# Blue cats stocked in Hoover reservoir



## mo65 (Aug 5, 2011)

Has anyone heard about this? I guess yearling and fingerling Blues will be stocked into Hoover reservoir in the fall. This is great news!:Banane34:


----------



## Joey209 (Oct 17, 2007)

Hopefully Hoover works out better than Dillon


----------



## marinescco (Aug 21, 2007)

I am pretty sure they have been talking about this for years. I hope they finally do it. There is definitely some deep water for them to thrive there.


----------



## mo65 (Aug 5, 2011)

Joey209 said:


> Hopefully Hoover works out better than Dillon


Yes, hopefully it does. What happened at Dillon, did they end up down the river? ODNR says if stocking results are positive, stocking may be expanded to additional reservoirs.


----------



## Joey209 (Oct 17, 2007)

mo65 said:


> Yes, hopefully it does. What happened at Dillon, did they end up down the river? ODNR says if stocking results are positive, stocking may be expanded to additional reservoirs.

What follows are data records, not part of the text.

-- ==== Sys2Proof/Laws/PerInstr.lean ====
section
/-! SUPPORT. For every command: a well-formed one names a consist and a partition that exist (R27, R416). One lemma for each
constructor. -/

namespace Sys2Proof.Laws.Family

/-- A well-formed command names only consists 0 to 39 and partitions 0 to 39. -/
def Statement (i : Instr) : Prop :=
  i.wf = true → (∀ k, i.consist? = some k → k < 40) ∧ ∀ p, i.part? = some p → p < 40

/-- What every verb carries names a consist that exists. -/
theorem hdr_consist {h : VerbHdr} (w : h.wf = true) : h.consist < 40 := by
  simp only [VerbHdr.wf, Bool.and_eq_true, decide_eq_true_eq] at w
  exact w.1.1.1

/-- No number is named. -/
theorem none_named {q : Nat → Prop} : ∀ k, (none : Option Nat) = some k → q k := nofun

/-- One number is named. -/
theorem one_named {n m : Nat} (h : n < m) : ∀ k, some n = some k → k < m := fun _ e => Option.some.inj e ▸ h
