/-! ### The cap's write and pads (R500, R501) -/

theorem exec_powerCapWrite_taken {who : Who} {v : Nat} {s : State} (hr : who.role = .operator) (ho : writeOpen s kPowerCap (.num v) = true)
    (h1 : 900 ≤ v) (h2 : v ≤ 1800) (h3 : v % 50 = 0) :
    exec (.powerCapWrite who v) s = .next (answered (odSet (entered s who kPowerCap (.num v)) kPowerCap v) kPowerCap) := by
  have hc : opOnly who (if v < 900 ∨ 1800 < v ∨ v % 50 ≠ 0 then .malformed else .ok) = .ok := by
    rw [opOnly, if_pos hr, if_neg (by omega)]
  show execPowerCapWrite who v s = _
  rw [execPowerCapWrite, decide_eq_true (show v < 65536 by omega), guardWf_true, dictWrite_taken ho hc]

/-- The effect of an accepted release: the pads of each domain that moves go on, and the release counts. -/
def padsReleased (s : State) (d : Nat) : State := bump ((moved s d).foldl (fun s d => setDom s d 0) s) kPadReleases 1 none

theorem exec_padRelease_taken {who : Who} {d : Nat} {s : State} (hr : who.role = .operator) (ho : writeOpen s kPadRelease (.num d) = true)
    (hd : isDomain d = true) (hm : isMate s d = false) (h5 : domState s d = 5) :
    exec (.padRelease who d) s = .next (answered (padsReleased (entered s who kPadRelease (.num d)) d) kPadRelease) := by
  have hl : d < 256 := by
    simp only [isDomain, Bool.or_eq_true, Bool.and_eq_true, decide_eq_true_eq] at hd; omega
  show execPadRelease who d s = _
  rw [execPadRelease, decide_eq_true hl, guardWf_true, dictWrite_taken ho (by simp [domainRole, hr, hm, hd, h5]), padsReleased]

theorem domState_padsReleased (s : State) (d e : Nat) (h : e ∈ moved s d) : domState (padsReleased s d) e = 0 := by
  rw [padsReleased, domState_congr (bump_od ..), domState_foldl_setDom _ (moved_nodup s d), if_pos h]

theorem odKept_padsReleased (s : State) (d : Nat) : OdKept ((moved s d).map fun e => kDomainState (e + 1)) s (padsReleased s d) :=
  (odKept_foldl (fun s d => odKept_setDom s d 0) _ s).trans (odKept_bump _ _ _ _ _)

theorem steps_padsReleased {s : State} {d : Nat} : Steps [.od, .ctr] s (padsReleased s d) :=
  .andThen (.foldl .refl fun _ _ => steps_setDom.mono) steps_bump

theorem counted_padsReleased (s : State) (d : Nat) : Counted s (padsReleased s d) kPadReleases 1 :=
  .after (ctrGet_congr ((Steps.foldl (F := [.od]) .refl fun _ _ => steps_setDom).ctr_eq) _ _) (counted_bump _ _ _)

/-! ### Requests (R492 to R494, R497) -/

theorem exec_domainWrite_taken {who : Who} {d v : Nat} {s : State} (ho : writeOpen s (kDomainState (d + 1)) (.num v) = true)
    (hc : domainCheck s who d v = .ok) : domainWrite who d v s =
      answered (if v = 0 then requestOn (entered s who (kDomainState (d + 1)) (.num v)) d
        else requestDeep (entered s who (kDomainState (d + 1)) (.num v)) d v) (kDomainState (d + 1)) := by
  rw [domainWrite, dictWrite_taken ho hc]

/-- The checks of a request for on that R493 lets through. -/
theorem domainCheck_ok {s : State} {who : Who} {d v : Nat} (hr : domainRole s who d v = true) (hd : isDomain d = true)
    (hv : v ≤ 2) (h7 : d = 0x7F → v = 0) (hm : isMate s d = false) (hh : holding s = false) (h2 : domState s d ≤ 2)
    (ha : d < 40 → bitOf (odN s kConsistAvailableMap) d = true) (hs : v ≠ 0 → mustStay s d v = false) : domainCheck s who d v = .ok := by
  unfold domainCheck
  rw [if_neg (by simp [hd, hr]), if_neg (by simp [hm]; omega), if_neg (by simp [hh]; omega), if_neg (by simpa using ha)]
  by_cases h : domState s d = v
  · simp [h]
  · rw [if_neg h, if_neg (by simpa using hs)]

/-- What a wake event makes of a domain's state. -/
def woken (v : Nat) : Nat := if v = 1 ∨ v = 2 then 4 else v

I dont think anyone has caught any of them outta Dillon,but many have been caught in the spillway,licking river,muskingum and the Ohio river. Dillon is a flood control lake and its very easy to get out of if your a fish


----------



## mo65 (Aug 5, 2011)

Joey209 said:


> I dont think anyone has caught any of them outta Dillon,but many have been caught in the spillway,licking river,muskingum and the Ohio river. Dillon is a flood control lake and its very easy to get out of if your a fish


Well, at least they're catching them in the rivers. They should do well there. Cross your fingers for Hoover!:Banane35:


----------